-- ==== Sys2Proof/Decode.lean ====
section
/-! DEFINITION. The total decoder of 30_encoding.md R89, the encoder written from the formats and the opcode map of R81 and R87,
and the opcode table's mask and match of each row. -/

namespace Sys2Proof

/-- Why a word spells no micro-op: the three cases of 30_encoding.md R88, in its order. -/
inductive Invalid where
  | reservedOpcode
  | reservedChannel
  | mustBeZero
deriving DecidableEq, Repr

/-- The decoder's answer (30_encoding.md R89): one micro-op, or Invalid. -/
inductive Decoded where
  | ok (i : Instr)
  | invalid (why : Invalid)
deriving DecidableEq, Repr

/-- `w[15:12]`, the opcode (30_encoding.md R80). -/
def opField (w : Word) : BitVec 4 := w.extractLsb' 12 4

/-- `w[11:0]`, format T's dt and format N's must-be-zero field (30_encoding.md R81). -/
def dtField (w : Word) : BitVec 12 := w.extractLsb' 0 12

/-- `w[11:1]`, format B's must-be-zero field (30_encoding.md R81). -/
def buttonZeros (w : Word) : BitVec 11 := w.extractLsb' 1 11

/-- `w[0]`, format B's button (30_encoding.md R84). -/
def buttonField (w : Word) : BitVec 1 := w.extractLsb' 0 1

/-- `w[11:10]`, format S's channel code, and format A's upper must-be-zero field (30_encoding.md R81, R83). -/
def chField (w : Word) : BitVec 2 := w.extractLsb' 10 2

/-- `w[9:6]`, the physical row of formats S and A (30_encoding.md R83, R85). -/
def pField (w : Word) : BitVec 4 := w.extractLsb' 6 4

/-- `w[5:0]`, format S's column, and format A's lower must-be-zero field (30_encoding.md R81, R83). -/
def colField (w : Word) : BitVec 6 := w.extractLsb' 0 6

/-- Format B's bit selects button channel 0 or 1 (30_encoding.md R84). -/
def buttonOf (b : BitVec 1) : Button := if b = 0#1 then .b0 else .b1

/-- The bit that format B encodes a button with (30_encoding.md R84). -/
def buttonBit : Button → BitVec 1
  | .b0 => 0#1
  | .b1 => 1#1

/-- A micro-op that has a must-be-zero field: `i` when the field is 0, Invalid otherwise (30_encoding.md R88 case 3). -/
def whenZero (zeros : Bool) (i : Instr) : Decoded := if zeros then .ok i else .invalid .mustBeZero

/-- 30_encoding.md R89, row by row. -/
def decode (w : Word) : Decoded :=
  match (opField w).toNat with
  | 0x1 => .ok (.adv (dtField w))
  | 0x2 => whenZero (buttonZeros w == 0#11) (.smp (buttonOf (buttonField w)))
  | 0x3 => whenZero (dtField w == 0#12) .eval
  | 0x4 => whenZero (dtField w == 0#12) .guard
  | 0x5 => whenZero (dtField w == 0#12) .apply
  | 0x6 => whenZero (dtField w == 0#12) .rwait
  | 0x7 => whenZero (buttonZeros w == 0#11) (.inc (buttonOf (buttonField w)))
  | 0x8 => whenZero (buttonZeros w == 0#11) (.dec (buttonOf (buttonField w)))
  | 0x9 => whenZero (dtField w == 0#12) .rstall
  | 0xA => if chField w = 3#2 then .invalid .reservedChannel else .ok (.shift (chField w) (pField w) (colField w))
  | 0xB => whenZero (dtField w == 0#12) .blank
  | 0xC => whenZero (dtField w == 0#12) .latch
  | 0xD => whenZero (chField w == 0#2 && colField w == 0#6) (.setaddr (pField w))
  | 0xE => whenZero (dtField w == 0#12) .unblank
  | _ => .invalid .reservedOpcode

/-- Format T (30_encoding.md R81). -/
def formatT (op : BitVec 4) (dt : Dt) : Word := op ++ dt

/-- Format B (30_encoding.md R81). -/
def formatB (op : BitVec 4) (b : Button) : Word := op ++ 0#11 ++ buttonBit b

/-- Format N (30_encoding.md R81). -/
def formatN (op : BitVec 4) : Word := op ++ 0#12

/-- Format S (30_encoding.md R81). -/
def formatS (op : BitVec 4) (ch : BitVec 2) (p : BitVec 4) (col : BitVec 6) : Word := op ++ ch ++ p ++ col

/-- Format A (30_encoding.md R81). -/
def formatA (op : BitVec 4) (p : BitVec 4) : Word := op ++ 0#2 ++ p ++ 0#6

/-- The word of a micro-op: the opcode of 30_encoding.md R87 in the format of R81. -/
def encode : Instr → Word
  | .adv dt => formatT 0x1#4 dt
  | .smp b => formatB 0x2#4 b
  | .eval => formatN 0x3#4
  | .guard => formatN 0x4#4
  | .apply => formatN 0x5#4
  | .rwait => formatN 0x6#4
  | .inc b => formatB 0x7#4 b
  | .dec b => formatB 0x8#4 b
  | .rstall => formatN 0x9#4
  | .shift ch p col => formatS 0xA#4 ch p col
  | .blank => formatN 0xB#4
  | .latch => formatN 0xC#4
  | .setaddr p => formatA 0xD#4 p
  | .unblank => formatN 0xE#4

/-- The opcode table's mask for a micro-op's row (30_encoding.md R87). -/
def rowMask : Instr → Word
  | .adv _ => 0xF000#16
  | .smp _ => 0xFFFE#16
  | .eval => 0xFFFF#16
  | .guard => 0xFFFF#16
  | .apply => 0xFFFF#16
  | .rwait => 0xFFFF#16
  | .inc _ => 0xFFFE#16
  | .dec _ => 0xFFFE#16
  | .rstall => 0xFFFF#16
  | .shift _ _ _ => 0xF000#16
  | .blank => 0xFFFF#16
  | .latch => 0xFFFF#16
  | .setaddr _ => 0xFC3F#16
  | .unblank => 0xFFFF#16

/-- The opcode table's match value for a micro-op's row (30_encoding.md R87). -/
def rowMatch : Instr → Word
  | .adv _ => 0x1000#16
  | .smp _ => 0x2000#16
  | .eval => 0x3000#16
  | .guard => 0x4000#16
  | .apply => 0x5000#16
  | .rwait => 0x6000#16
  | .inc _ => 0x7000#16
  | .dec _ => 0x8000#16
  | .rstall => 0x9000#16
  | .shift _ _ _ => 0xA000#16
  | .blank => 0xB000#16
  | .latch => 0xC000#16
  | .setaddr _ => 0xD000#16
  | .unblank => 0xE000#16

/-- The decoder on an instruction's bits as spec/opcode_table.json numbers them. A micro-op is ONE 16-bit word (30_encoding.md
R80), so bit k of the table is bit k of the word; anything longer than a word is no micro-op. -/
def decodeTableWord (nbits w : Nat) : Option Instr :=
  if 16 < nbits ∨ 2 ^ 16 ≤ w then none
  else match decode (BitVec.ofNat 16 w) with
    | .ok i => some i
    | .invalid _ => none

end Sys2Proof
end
****************************************
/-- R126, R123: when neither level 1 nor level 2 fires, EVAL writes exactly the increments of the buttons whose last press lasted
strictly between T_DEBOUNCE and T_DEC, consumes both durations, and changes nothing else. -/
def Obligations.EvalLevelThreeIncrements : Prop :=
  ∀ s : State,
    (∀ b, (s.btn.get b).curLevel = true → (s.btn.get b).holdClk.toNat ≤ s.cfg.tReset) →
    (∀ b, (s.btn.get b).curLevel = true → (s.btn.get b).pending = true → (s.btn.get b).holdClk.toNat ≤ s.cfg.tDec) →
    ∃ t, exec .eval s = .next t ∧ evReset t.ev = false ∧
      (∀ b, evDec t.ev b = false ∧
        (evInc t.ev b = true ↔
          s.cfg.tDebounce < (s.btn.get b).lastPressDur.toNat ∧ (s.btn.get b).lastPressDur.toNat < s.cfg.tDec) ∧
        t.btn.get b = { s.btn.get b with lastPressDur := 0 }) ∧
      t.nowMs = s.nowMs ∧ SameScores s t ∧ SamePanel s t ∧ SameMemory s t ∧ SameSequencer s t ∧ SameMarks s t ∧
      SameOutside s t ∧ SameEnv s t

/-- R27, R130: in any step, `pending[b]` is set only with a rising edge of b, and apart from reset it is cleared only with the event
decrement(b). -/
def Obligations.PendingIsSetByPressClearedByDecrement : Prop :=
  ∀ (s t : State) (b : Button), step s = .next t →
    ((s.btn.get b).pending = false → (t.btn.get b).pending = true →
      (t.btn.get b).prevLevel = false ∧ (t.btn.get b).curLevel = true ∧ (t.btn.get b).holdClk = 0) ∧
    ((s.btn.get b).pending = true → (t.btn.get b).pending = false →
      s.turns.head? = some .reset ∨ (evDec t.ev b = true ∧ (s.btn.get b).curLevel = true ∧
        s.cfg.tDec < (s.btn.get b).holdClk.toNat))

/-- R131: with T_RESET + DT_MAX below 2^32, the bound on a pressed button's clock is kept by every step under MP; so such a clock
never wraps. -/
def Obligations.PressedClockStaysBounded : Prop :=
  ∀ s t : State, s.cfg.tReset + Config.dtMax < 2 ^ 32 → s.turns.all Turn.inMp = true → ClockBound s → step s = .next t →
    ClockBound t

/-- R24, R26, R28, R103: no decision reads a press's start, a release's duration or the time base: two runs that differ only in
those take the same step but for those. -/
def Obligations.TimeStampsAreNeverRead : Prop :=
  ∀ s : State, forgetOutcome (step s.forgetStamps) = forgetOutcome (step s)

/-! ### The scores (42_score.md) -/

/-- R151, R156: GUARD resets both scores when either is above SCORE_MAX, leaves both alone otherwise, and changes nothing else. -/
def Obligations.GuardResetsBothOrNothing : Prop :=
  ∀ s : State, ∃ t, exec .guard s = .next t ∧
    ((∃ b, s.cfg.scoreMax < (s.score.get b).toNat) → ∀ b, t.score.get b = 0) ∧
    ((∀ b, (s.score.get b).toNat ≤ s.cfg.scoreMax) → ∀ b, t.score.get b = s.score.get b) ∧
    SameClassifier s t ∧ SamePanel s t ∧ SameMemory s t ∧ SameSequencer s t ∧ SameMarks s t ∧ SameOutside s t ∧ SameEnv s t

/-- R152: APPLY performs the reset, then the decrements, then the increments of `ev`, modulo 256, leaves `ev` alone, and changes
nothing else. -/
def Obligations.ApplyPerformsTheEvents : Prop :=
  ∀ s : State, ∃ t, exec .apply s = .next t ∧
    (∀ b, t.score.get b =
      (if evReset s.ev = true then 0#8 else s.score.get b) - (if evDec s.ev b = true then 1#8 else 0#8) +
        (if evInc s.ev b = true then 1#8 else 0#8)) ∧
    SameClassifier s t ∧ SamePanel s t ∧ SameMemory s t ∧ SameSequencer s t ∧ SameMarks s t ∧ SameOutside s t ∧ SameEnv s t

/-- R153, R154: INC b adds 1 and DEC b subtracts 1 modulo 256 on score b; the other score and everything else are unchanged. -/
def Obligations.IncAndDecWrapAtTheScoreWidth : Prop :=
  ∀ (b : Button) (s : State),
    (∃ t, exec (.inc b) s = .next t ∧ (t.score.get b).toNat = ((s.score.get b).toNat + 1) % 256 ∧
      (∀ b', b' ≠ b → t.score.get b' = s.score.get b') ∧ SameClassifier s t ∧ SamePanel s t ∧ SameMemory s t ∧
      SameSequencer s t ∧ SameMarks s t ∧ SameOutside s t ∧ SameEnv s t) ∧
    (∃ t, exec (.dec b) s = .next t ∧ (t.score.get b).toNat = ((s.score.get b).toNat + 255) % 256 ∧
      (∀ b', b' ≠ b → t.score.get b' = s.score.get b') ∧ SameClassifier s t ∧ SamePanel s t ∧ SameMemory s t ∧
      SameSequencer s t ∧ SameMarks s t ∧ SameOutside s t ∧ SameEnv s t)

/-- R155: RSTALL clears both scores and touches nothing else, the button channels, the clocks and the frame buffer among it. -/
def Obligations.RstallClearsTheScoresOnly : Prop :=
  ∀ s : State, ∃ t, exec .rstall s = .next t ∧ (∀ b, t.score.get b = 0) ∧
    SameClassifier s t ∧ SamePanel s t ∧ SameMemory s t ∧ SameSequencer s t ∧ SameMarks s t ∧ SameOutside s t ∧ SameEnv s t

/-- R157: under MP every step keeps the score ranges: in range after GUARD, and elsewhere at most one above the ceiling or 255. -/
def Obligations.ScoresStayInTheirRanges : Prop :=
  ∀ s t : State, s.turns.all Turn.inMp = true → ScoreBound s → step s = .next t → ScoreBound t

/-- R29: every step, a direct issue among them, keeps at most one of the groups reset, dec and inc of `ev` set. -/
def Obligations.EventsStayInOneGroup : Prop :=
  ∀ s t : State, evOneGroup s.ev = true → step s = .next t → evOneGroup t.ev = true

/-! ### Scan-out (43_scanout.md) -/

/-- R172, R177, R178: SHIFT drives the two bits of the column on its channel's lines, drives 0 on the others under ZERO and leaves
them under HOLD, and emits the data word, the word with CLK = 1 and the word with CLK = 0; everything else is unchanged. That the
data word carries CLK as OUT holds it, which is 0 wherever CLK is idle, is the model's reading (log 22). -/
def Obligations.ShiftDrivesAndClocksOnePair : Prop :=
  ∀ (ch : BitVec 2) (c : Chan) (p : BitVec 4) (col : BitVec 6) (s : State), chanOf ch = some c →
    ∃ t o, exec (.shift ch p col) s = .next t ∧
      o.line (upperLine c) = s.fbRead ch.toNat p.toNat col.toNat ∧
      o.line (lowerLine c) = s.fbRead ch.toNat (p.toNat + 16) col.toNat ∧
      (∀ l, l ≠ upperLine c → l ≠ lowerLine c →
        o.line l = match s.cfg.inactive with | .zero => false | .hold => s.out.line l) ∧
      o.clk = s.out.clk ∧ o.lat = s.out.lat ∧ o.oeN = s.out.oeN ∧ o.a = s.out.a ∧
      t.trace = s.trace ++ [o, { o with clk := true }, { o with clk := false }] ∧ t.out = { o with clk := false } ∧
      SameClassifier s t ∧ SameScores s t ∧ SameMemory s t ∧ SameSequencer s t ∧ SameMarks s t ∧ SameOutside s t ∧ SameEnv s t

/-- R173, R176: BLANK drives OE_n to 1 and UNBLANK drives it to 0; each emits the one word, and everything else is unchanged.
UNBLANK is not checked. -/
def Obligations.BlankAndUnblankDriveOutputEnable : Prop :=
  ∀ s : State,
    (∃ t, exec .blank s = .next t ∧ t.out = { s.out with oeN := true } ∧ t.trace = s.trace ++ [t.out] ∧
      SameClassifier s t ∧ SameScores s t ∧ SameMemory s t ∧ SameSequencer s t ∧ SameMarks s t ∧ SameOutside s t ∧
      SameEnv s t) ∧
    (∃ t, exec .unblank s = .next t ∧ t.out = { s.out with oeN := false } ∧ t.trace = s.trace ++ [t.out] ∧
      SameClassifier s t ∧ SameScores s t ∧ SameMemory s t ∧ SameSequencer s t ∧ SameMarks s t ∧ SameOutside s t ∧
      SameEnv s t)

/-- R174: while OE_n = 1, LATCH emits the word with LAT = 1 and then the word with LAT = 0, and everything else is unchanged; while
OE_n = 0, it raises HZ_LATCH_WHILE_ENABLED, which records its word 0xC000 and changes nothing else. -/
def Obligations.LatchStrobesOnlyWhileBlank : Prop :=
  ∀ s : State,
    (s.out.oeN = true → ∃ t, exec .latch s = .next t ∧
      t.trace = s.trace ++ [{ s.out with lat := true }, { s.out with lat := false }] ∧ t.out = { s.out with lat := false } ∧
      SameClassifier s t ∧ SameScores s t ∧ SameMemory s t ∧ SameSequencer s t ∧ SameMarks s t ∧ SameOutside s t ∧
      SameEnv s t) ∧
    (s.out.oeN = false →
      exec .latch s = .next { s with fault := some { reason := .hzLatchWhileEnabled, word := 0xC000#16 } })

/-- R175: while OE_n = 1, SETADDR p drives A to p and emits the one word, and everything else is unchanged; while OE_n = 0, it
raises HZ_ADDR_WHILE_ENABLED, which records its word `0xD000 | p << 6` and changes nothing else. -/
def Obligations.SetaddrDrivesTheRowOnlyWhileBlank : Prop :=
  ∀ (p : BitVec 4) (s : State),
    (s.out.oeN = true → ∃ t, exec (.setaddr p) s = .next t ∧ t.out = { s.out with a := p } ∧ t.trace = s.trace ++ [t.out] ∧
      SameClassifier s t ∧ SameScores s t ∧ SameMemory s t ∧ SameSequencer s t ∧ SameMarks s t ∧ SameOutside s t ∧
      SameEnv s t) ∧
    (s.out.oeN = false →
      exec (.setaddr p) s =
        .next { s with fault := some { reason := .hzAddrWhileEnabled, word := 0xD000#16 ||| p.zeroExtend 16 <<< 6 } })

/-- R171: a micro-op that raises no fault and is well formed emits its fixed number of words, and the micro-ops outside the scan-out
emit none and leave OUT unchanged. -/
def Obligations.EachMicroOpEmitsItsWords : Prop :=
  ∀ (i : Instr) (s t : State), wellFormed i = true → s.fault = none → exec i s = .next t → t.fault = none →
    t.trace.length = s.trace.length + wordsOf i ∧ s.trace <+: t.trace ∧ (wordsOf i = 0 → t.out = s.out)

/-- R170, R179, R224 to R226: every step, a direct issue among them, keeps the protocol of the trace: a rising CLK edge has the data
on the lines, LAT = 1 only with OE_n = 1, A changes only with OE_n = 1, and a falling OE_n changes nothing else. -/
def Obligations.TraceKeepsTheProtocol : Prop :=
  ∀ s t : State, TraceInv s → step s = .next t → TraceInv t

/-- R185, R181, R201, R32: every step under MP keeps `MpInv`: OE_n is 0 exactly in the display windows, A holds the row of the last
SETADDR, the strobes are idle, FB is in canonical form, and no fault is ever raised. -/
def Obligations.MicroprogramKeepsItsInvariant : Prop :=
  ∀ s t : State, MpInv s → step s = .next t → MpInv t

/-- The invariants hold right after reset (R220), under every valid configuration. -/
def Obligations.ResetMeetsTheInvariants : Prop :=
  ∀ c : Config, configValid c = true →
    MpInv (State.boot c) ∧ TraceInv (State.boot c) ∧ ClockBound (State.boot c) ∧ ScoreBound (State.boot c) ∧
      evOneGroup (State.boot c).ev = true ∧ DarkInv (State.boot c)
****************************************
• **What to work on**: From the material above, set down exactly the lines between the line holding "((s.btn.get b).pending = true" and the line holding "ClockBound t", inclusive. Include nothing else.

• **Answer section**:
    ((s.btn.get b).pending = true → (t.btn.get b).pending = false →
      s.turns.head? = some .reset ∨ (evDec t.ev b = true ∧ (s.btn.get b).curLevel = true ∧
        s.cfg.tDec < (s.btn.get b).holdClk.toNat))

/-- R131: with T_RESET + DT_MAX below 2^32, the bound on a pressed button's clock is kept by every step under MP; so such a clock
never wraps. -/
def Obligations.PressedClockStaysBounded : Prop :=
  ∀ s t : State, s.cfg.tReset + Config.dtMax < 2 ^ 32 → s.turns.all Turn.inMp = true → ClockBound s → step s = .next t →
    ClockBound t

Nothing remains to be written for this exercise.